Oh, it’s back on in Pennsylvania as new salary-level test hikes are approved.

The wage-and-hour pendulum has once again shifted in the Commonwealth of Pennsylvania.

Nerdiest. Pendulum. Ever.

Salary-level test changes.

Back in October, I blogged about how Pennsylvania, yes Pennsylvania, had announced new overtime rules that are more generous than federal law. On January 1 of this year, Pennsylvania raised its salary-level threshold for overtime exemptions to $684 per week, $35,568 annually.

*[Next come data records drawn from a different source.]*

/-- The completion of the job ends a reset or removal in progress. -/
def isResetJob (s : State) (j : Job) : Bool := s.slices.any (fun e => e.2.resetRec.any (fun r => r.job == some j.id))

/-- The job as it begins again: nothing of the attempt is left. -/
def Job.again (j : Job) (checkFail : Bool) : Job :=
  { j with replays := j.replays + 1, checkFails := j.checkFails + b2n checkFail, res := none, leaf := none, writes := 0,
           saved := if j.onChip || decide (4 ≤ j.region) then j.saved else [], parked := false, second := none, twin := none, vals := none, spared := 0, got := 0,
           avoid := if j.unit < 0xA0 then some j.unit else none }

/-- Region `r` has a unit in service of the kind of unit `u` beside it: another cell, BNE or digest engine (R28, R278, R294). -/
def otherUnit (s : State) (r u : Nat) : Bool :=
  if u < 0x80 then (List.range 32).any (fun i => 32 * r + i != u && cellServes s (32 * r + i))
  else if u < 0x90 then (List.range 4).any (fun i => 0x80 + (4 * r + i) != u && bneServes s (4 * r + i))
  else if u < 0xA0 then (List.range 4).any (fun i => 0x90 + (4 * r + i) != u && blockServes s (4 * r + i))
  else true

/-! ### The second cell (R25, R27) -/

/-- The cell of a dual encapsulation's first execution, or of the attempt whose signature is to be verified (R25, R27). -/
def Job.firstCell (j : Job) : Option Nat :=
  match j.pos with
  | .running u => if j.dual ∧ u < 128 then some u else none
  | .onBne _ => if j.dual ∧ j.unit < 128 then some j.unit else none
  | .staged true => some j.unit
  | _ => none

/-- A cell of block `b` is in service. -/
def blockHasCell (s : State) (b : Nat) : Bool := (List.range 8).any (fun i => cellServes s (8 * b + i))

/-- Cell `c` may run the verification of the signature cell `f` produced: any other cell (R25). -/
def checksOn (f c : Nat) : Bool := c != f

/-- Cell `c` may run the second execution of a dual encapsulation beside cell `f`: in another block of the region; if there is none in
service, in another region; if there is none, another cell of the block; if there is none, the same cell afterwards (R27). -/
def dualsOn (s : State) (j : Job) (f c : Nat) : Bool :=
  let r := f / 32
  let near := fun b => b / 4 == r && b != f / 8 && blockHasCell s b
  let far := fun b => b / 4 != r && blockHasCell s b
  if (List.range 16).any near then near (c / 8)
  else if (List.range 16).any far then far (c / 8)
  else if (List.range 8).any (fun i => 8 * (f / 8) + i != f && cellServes s (8 * (f / 8) + i)) then c / 8 == f / 8 && c != f
  else c == f && j.pos == .staged true

/-- A hybrid encapsulation has the cells its executions need: one, or two in the dual case where there is a second (R168). -/
def secondReady (s : State) (j : Job) : Bool := !j.dual || j.second.isSome || dualsOn s { j with pos := .staged true } j.unit j.unit

/-- The block whose BNE serves the second execution. -/
def Job.twinBlock (j : Job) : Nat := j.second.getD j.unit / 8

/-! ### Replays -/

/-- A job whose region has no other unit for its replay goes to another region while one has room (R278). -/
def placeAway (s : State) (r : Nat) (j : Job) : Job :=
  match leastOf (fun k => k != r && regionRoom s k j.lc) (fun k => regionLoad s k j.lc) (List.range 4) with
  | some k => { j with pos := .region k, region := k, block := 16, unit := unitNone }
  | none => placeJob s j

/-- Replay a job, or end it when it has made its four attempts, or squash it when its slice is being reset. A job past its
release point is not touched (R23). -/
def replayJob (s : State) (j : Job) (checkFail : Bool) : State :=
  if j.isReleased then s
  else if resetting s j.slice ∧ !isResetJob s j then failJob s j eAborted 0 false
  else if 3 ≤ j.replays then
    failJob s j (if j.checkFails + b2n checkFail = 4 then eSelfCheck else eRetryExhausted) 0 false
  else
    let t := burnLeaf (freeEngines s j.id) j
    let a := j.again checkFail
    if j.onChip then putJob t { a with pos := j.pos }
    else if j.pos = .committing ∧ 4 ≤ j.region then putJob t { a with pos := .running unitMgmt }
    else if !otherUnit t j.region j.unit then putJob t (placeAway t j.region a)
    else if regionRoom t j.region j.lc then putJob t { a with pos := .region j.region, block := 16, unit := unitNone }
    else putJob t (placeJob t a)

/-- Re-queue a job that waits for an engine and is not on one; it is not a replay (R30). -/
def requeueJob (s : State) (j : Job) : State :=
  if regionRoom s j.region j.lc then putJob s { j with pos := .region j.region, block := 16 }
  else putJob s (placeJob s j)

/-- Apply an operation to every job that satisfies `p`. -/
def forJobs (p : Job → Bool) (f : State → Job → State) (s : State) : State :=
  (s.jobs.filter p).foldl (fun t j => match getJob t j.id with | some j' => f t j' | none => t) s

/-! ### Volatile results (R143) -/

/-- The key of an index of a slice's volatile table. -/
def volKey (n kind i : Nat) : Nat := (4 * n + kind) * 2 ^ 24 + i

/-- The generation of an index of a volatile table (R143, R144): it starts at a BOOT from a free value. -/
def volGen (s : State) (n kind i : Nat) : Nat :=
  (Config.freeGen s.chip.boots (volKey n kind i)).toNat + (getVol s (volKey n kind i)).bumps + (getSlice s n).volBump

/-- The handle of an index (R141). -/
def mkHandle (kind n i gen : Nat) : W64 :=
  BitVec.ofNat 64 (n * 2 ^ 58 + kind * 2 ^ 56 + i * 2 ^ 32 + gen % 2 ^ 16 * 2 ^ 16)

/-- The present handle of a key of the volatile tables. -/
def volHandle (s : State) (k : Nat) : W64 :=
  let n := k / 2 ^ 24 / 4
  let kind := k / 2 ^ 24 % 4
  mkHandle kind n (k % 2 ^ 24) (volGen s n kind (k % 2 ^ 24))

/-- The derived handles whose chain leads through one of a list, one level further for each step of fuel (R154, R156). -/
def descendants (s : State) : Nat → List W64 → List W64
  | 0, hs => hs
  | n + 1, hs =>
    let next := s.vols.filterMap (fun e => if e.2.full && e.2.src.isSome && hs.contains e.2.parent then some (volHandle s e.1) else none)
    hs ++ descendants s n next

/-- A key ends: it and every descendant are stale from now on, and their cache entries go once the jobs admitted before have ended
(R143, R152, R156, R334). -/
def endKey (s : State) (h : W64) : State :=
  let dead := descendants s 6 [h]
  -- A binding ends with its base key (R390, R396).
  let n := h.toNat / 2 ^ 58
  let s := (List.range 16).foldl (fun t b =>
    if bindingOf s n b ≠ 0 ∧ dead.contains (bindingOf s n b) then requestWrite t 4 { job := none, op := .binding n b 0 } else t)
    (scrubLane s n dead.contains)
  { s with
    vols := mapAll VolEnt.empty (fun k e => if e.full && dead.contains (volHandle s k) then { VolEnt.empty with bumps := e.bumps } else e) s.vols,
    slices := mapAll Slice.absent (fun n x =>
      { x with hbmMib := x.hbmMib - (s.vols.map (fun e =>
          if e.1 / 2 ^ 24 / 4 = n ∧ e.2.full ∧ dead.contains (volHandle s e.1) then e.2.hbmMib else 0)).sum }) s.slices,
    scrubs := s.scrubs ++ [{ handle := h, before := s.nextJob, expOnly := false }] }

/-- A fill replaces the key its index holds: that key ends (R143). -/
def replaceKey (n : Nat) (s : State) (f : VolFill) : State :=
  if (getVol s (volKey n f.kind f.index)).full then endKey s (volHandle s (volKey n f.kind f.index)) else s

/-- The slice of a handle. -/
def hSlice (h : W64) : Nat := bits h.toNat 63 58
/-- The kind: 0 slot, 1 derived, 2 peer-public, 3 ephemeral. -/
def hKind (h : W64) : Nat := bits h.toNat 57 56
/-- The index. -/
def hIndex (h : W64) : Nat := bits h.toNat 55 32
/-- The generation. -/
def hGen (h : W64) : Nat := bits h.toNat 31 16

/-- Indices of a kind (R142). -/
def kindRange : Nat → Nat
  | 0 => 262144
  | 2 => 16384
  | _ => 65536

/-- The volatile entry a handle names at its present generation. -/
def volOf (s : State) (h : W64) : Option VolEnt :=
  let e := getVol s (volKey (hSlice h) (hKind h) (hIndex h))
  if hKind h ≠ 0 ∧ e.full ∧ volHandle s (volKey (hSlice h) (hKind h) (hIndex h)) = h then some e else none

/-- The key a derived key was made from is still the one its handle names: LIVE, or withdrawn (R152, R153). -/
def parentLive (s : State) (h : W64) : Bool :=
  if hKind h = 0 then
    let e := slotEnt s (hIndex h)
    (e.state == 1 || e.state == 3) && e.gen == hGen h && e.slice == hSlice h
  else (volOf s h).isSome

/-- The parent was withdrawn, or comes from a slot that was (R153). -/
def parentCorrupt (s : State) (h : W64) : Bool :=
  if hKind h = 0 then (slotEnt s (hIndex h)).state == 3 else (volOf s h).any (fun e => e.corrupt)
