-- ==== Sys2Proof/Machine/FaultOps.lean ====
section
/-! DEFINITION. Fault handling: the source table (R467), units (R468), severities (R465, R466), records and merging (R471 to
R474), fencing (R469), escalation (R470) and FATAL (R479). -/

namespace Sys2Proof.Machine

/-! ### Sources (R467) -/

/-- A row of the source table: the level (0 cell, 1 block, 2 region, 3 chip, 4 BNE, 5 key-lane PHY, 6 any power domain, 7 cell,
block or region, 8 block or region), the default severity and the allowed severities. -/
structure SrcRow where
  src : Nat
  level : Nat
  dflt : Nat
  allowed : List Nat
  deriving DecidableEq, Repr

/-- The source table. -/
def srcTable : List SrcRow :=
  [⟨0x01, 0, 2, [0, 1, 2, 3]⟩, ⟨0x02, 0, 2, [0, 1, 2, 3]⟩, ⟨0x03, 0, 2, [2, 3, 4]⟩, ⟨0x04, 0, 2, [2, 3, 4]⟩,
   ⟨0x05, 0, 2, [0, 1, 2, 3]⟩, ⟨0x06, 0, 0, [0, 2]⟩, ⟨0x07, 7, 1, [1, 2, 3]⟩, ⟨0x08, 6, 2, [2]⟩, ⟨0x09, 0, 0, [0]⟩,
   ⟨0x10, 1, 2, [2]⟩, ⟨0x11, 1, 2, [2, 3, 4]⟩, ⟨0x12, 1, 1, [0, 1]⟩, ⟨0x13, 1, 2, [2, 3, 4]⟩, ⟨0x14, 1, 2, [2, 3, 4]⟩] ++
  [⟨0x15, 4, 1, [1, 2, 3]⟩, ⟨0x16, 4, 1, [0, 1]⟩, ⟨0x17, 4, 1, [1, 2, 3]⟩, ⟨0x18, 1, 1, [1, 2, 3]⟩, ⟨0x19, 8, 1, [1, 2, 3]⟩,
   ⟨0x20, 2, 2, [2]⟩, ⟨0x21, 2, 2, [2, 4]⟩, ⟨0x22, 2, 2, [2, 4]⟩, ⟨0x23, 2, 1, [0, 1]⟩, ⟨0x24, 2, 1, [1, 2, 4]⟩,
   ⟨0x25, 2, 2, [2, 4]⟩, ⟨0x26, 2, 1, [1, 2, 4]⟩, ⟨0x27, 2, 2, [2, 4]⟩, ⟨0x28, 2, 0, [0, 2]⟩, ⟨0x29, 2, 1, [1, 2, 4]⟩] ++
  [⟨0x30, 3, 2, [2, 4]⟩, ⟨0x31, 3, 4, [4]⟩, ⟨0x32, 3, 4, [4]⟩, ⟨0x33, 3, 0, [0, 4]⟩, ⟨0x34, 3, 0, [0, 4]⟩,
   ⟨0x35, 3, 0, [0, 4]⟩, ⟨0x36, 3, 1, [0, 1]⟩, ⟨0x37, 3, 0, [0]⟩, ⟨0x38, 3, 1, [1, 4]⟩, ⟨0x39, 5, 2, [2, 4]⟩,
   ⟨0x3A, 3, 4, [4]⟩, ⟨0x3B, 3, 4, [4]⟩, ⟨0x3C, 3, 4, [4]⟩, ⟨0x3D, 3, 0, [0, 4]⟩]

/-- The row of a source. -/
def srcRow (src : Nat) : Option SrcRow := srcTable.find? (fun r => r.src == src)

/-- The severity of a source at this moment: its override, else its default (R466). -/
def severityOf (s : State) (src : Nat) : Nat :=
  let o := mapGet 0 s.flt.recov.severity src
  if o = 0 then (match srcRow src with | some r => r.dflt | none => 0) else o - 1

/-! ### Units (R468) -/

/-- The bit index of a unit number that can be fenced. -/
def unitBit (u : Nat) : Option Nat :=
  if u < 0x80 then some u
  else if 0x80 ≤ u ∧ u < 0x90 then some (128 + (u - 0x80))
  else if 0x90 ≤ u ∧ u < 0x94 then some (144 + (u - 0x90))
  else if 0xD0 ≤ u ∧ u < 0xE0 then some (148 + (u - 0xD0))
  else if 0xE0 ≤ u ∧ u < 0xE8 then some (164 + (u - 0xE0))
  else if 0xA0 ≤ u ∧ u < 0xA2 then some (172 + (u - 0xA0))
  else none

/-- The unit number of a bit index. -/
def unitNo (k : Nat) : Nat :=
  if k < 128 then k
  else if k < 144 then 0x80 + (k - 128)
  else if k < 148 then 0x90 + (k - 144)
  else if k < 164 then 0xD0 + (k - 148)
  else if k < 172 then 0xE0 + (k - 164)
  else 0xA0 + (k - 172)

/-- A unit number of R468. -/
def unitKnown (u : Nat) : Bool := (unitBit u).isSome || u == 0xB0 || (decide (0xC0 ≤ u) && decide (u ≤ 0xC5))

/-- The handler of a unit's own level: the cell's, the block's (a BNE's too), the region's, else the chip's. -/
def handlerOf (u : Nat) : Nat :=
  if u < 0x80 then 21 + u
  else if u < 0x90 then 5 + (u - 0x80)
  else if 0x90 ≤ u ∧ u < 0x94 then 1 + (u - 0x90)
  else if 0xD0 ≤ u ∧ u < 0xE0 then 5 + (u - 0xD0)
  else 0

/-- The handler that fences the unit of a bit index: that of the level above it. -/
def fencerOf (k : Nat) : Nat :=
  if k < 128 then 5 + k / 8
  else if k < 144 then 1 + (k - 128) / 4
  else if 148 ≤ k ∧ k < 164 then 5 + (k - 148)
  else 0

/-- Whether a source may be raised by a unit. -/
def srcUnitOk (src u : Nat) : Bool :=
  match srcRow src with
  | none => false
  | some r =>
    match r.level with
    | 0 => decide (u < 0x80)
    | 1 => decide (0x80 ≤ u) && decide (u < 0x90)
    | 2 => decide (0x90 ≤ u) && decide (u < 0x94)
    | 4 => decide (0xD0 ≤ u) && decide (u < 0xE0)
    | 5 => decide (0xE0 ≤ u) && decide (u < 0xE8)
    | 6 => decide (u < 0x94) || (decide (0xE0 ≤ u) && decide (u < 0xE8))
    | 7 => decide (u < 0x94)
    | 8 => decide (0x80 ≤ u) && decide (u < 0x94)
    | _ =>
      match src with
      | 0x30 => u == 0xA0 || u == 0xA1
      | 0x34 => u == 0xC0
      | 0x35 => u == 0xC0
      | 0x36 => u == 0xC0
      | 0x3A => u == 0xC1
      | 0x38 => u == 0xC2
      | 0x3B => u == 0xC3
      | 0x3D => u == 0xC4
      | 0x3C => u == 0xB0
      | _ => u == 0xC5

/-! ### Records (R471) -/

/-- The 32 bytes of a record. -/
def FaultRec.bytes (r : FaultRec) : List Byte :=
  leBytes 1 r.src ++ leBytes 1 r.severity ++ leBytes 2 r.unit ++ leBytes 2 r.merged ++ leBytes 1 r.lastSrc ++
    leBytes 1 (1 + 2 * b2n r.acted + 4 * b2n r.replayed + 8 * b2n r.failed) ++ leBytes 8 r.time ++ leBytes 8 r.info ++
    leBytes 1 r.slice ++ leBytes 1 (min r.replays 255) ++ [0, 0] ++ leBytes 4 r.seq

/-- Change a record in the history and, when it is the same one, the first-error record. -/
def Handler.modRec (h : Handler) (seq : Nat) (f : FaultRec → FaultRec) : Handler :=
  { h with hist := h.hist.map (fun r => if r.seq = seq then f r else r),
           first := h.first.map (fun r => if r.seq = seq then f r else r) }

/-- Write a record to the event log; LOG and CORRECT at most 16 times a second for each source and unit (R474). -/
def logFault (s : State) (r : FaultRec) : State :=
  let k := r.src * 65536 + r.unit
  let q := mapGet ({ times := [], held := 0 } : FltRate) s.flt.rate k
  let ts := q.times.filter (fun t => decide (s.uptime < t + 1000000000))
  let put := fun (x : State) (v : FltRate) =>
    { x with flt := { x.flt with rate := mapSet ({ times := [], held := 0 } : FltRate) x.flt.rate k v } }
  if r.severity ≤ 1 ∧ 16 ≤ ts.length then put s { times := ts, held := q.held + 1 }
  else
    put (logEvent s r.unit (0x0200 + r.src) r.severity (r.bytes ++ leBytes 4 q.held)) { times := ts ++ [s.uptime], held := 0 }

/-- SMBALERT# asserts when the chip's first-error record has changed (R114). -/
def noteFirst (s t : State) : State := if (getHandler t 0).first = (getHandler s 0).first then t else smbAlert t

/-- A fault reaches handler `h`: it is merged into the record being handled, or a record is created (R472, R473). `todo` are
the units whose action is outstanding; with none the record is ACTED at once. -/
def record (s : State) (h : Nat) (r : FaultRec) (todo : List Nat) : State :=
  let x := getHandler s h
  match x.handling with
  | some (q, us) =>
    noteFirst s (modHandler s h (fun x =>
      { x.modRec q (fun o => { o with merged := satInc 0xFFFF o.merged, lastSrc := r.src, severity := max o.severity r.severity,
                                      replays := o.replays + r.replays, replayed := o.replayed || r.replayed,
                                      failed := o.failed || r.failed })
        with handling := some (q, us ++ todo) }))
  | none =>
    let q := x.count + 1
    let r' := { r with seq := q, acted := todo.isEmpty }
    let t := modHandler s h (fun x =>
      { first := (match x.first with | some f => some f | none => some r'),
        hist := (r' :: x.hist).take 16, count := q, handling := if todo.isEmpty then none else some (q, todo) })
    let u := logFault t r'
    if h = 0 then vecFault (noteFirst s u) else u

/-- A unit's action is complete: ACTED sets when no action of the record is left (R473). -/
def actedIn (s : State) (h k : Nat) : State :=
  match (getHandler s h).handling with
  | some (q, us) =>
    let us' := us.erase k
    noteFirst s (modHandler s h (fun x =>
      if us' = [] then { x.modRec q (fun r => { r with acted := true }) with handling := none }
      else { x with handling := some (q, us') }))
  | none => s

/-- A fresh record of a fault. -/
def newRec (s : State) (src sev u info : Nat) (js : List Job) : FaultRec :=
  { src, severity := sev, unit := u, merged := 0, lastSrc := 0, acted := true, replayed := !js.isEmpty, failed := false,
    time := now s, info, slice := (match js with | j :: _ => j.slice | [] => 0xFF), replays := js.length, seq := 0 }

/-! ### Recoveries (R476, R477) -/

/-- An entry lies inside the recovery window. -/
def entInside (s : State) (sec : Nat) : Bool :=
  sec == 0 || !s.tb.set || decide (s.tb.time / 1000000000 < sec + s.flt.recov.window * 3600)

/-- Recoveries of a unit within WINDOW. -/
def recoveries (s : State) (u : Nat) : Nat :=
  (s.flt.recov.ents.filter (fun e => match e.2 with | some (v, t) => v == u && entInside s t | none => false)).length

/-- The ring place a new recovery takes: an empty or expired entry, else the oldest. -/
def ringPlace (s : State) : Nat :=
  let e := fun k => mapGet none s.flt.recov.ents k
  match firstFrom (fun k => match e k with | some (_, t) => !entInside s t | none => true) 0 104 with
  | some k => k
  | none =>
    match leastOf (fun _ => true) (fun k => match e k with | some (_, t) => t | none => 0) (List.range 104) with
    | some k => k
    | none => 0

/-- The ledger record that holds ring entry `k`. -/
def ringRid (k : Nat) : Nat := if k < 20 then 4 else 5 + (k - 20) / 28

/-- The part of the recovery state that record `n` holds. -/
def recovPart (r : Recovery) (n : Nat) : Recovery :=
  let es := r.ents.filter (fun e => ringRid e.1 == n)
  if n = 4 then { r with ents := es } else { Recovery.initial with ents := es }

/-- Write the recovery records a change touches. -/
def saveRecov (s : State) (n : Nat) : State := requestWrite s 4 { job := none, op := .recovery n (recovPart s.flt.recov n) }

/-- Note the start of a recovery (R477). -/
def noteRecovery (s : State) (u : Nat) : State :=
  let k := ringPlace s
  let t := { s with flt := { s.flt with recov := { s.flt.recov with
    ents := mapSet none s.flt.recov.ents k (some (u, if s.tb.set then s.tb.time / 1000000000 else 0)) } } }
  saveRecov t (ringRid k)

In plain English, just like under federal law, if you have a salaried employee who makes less than $684 per week, then that employee will be eligible for overtime if s/he works more than 40 hours per week.

Under federal law, that $684/week number won’t change in 2021. However, in PA, that will go up to $780 per week, $40,560 annually in 2021; and $875 per week, $45,500 annually in 2022, extending overtime eligibility to 143,000 workers in three years.

The kibosh.

Then in November 2019, the Pennsylvania Senate passed Senate Bill 79, which would raise Pennsylvania’s hourly minimum wage rate (currently $7.25) as follows:

  • $8.00 effective July 1, 2020
  • $8.50 effective January 1, 2021
  • $9.00 effective July 1, 2021
  • $9.50 effective January 1, 2022

The minimum wage hike was the compromise between the Senate and Governor Tom Wolf instead of the changes to the salary-level test. The Senate bill also would have eviscerated this recent Pennsylvania Supreme Court decision banning the fluctuating workweek method for calculating overtime under state wage and hour law.

Everything was looking peachy.

The kibosh on the kibosh.

Except, House Republicans balked at the deal. So, back in December, the proposed hike to the salary-level test was placed back onto the January 2020 Independent Regulatory Review Commission agenda. And the Commission has approved it.

So, unless the House changes its tune, another deal can be brokered, or a lawsuit gets filed, the state attorney general will review (and approve) the rule. In about a month or so, it will take effect.

And, like that fire drill employers nationwide endured in 2016 when the feds threatened to raise the salary-level exemption to $47,476, Pennsylvania employees will need to prepare now for a similar eventuality.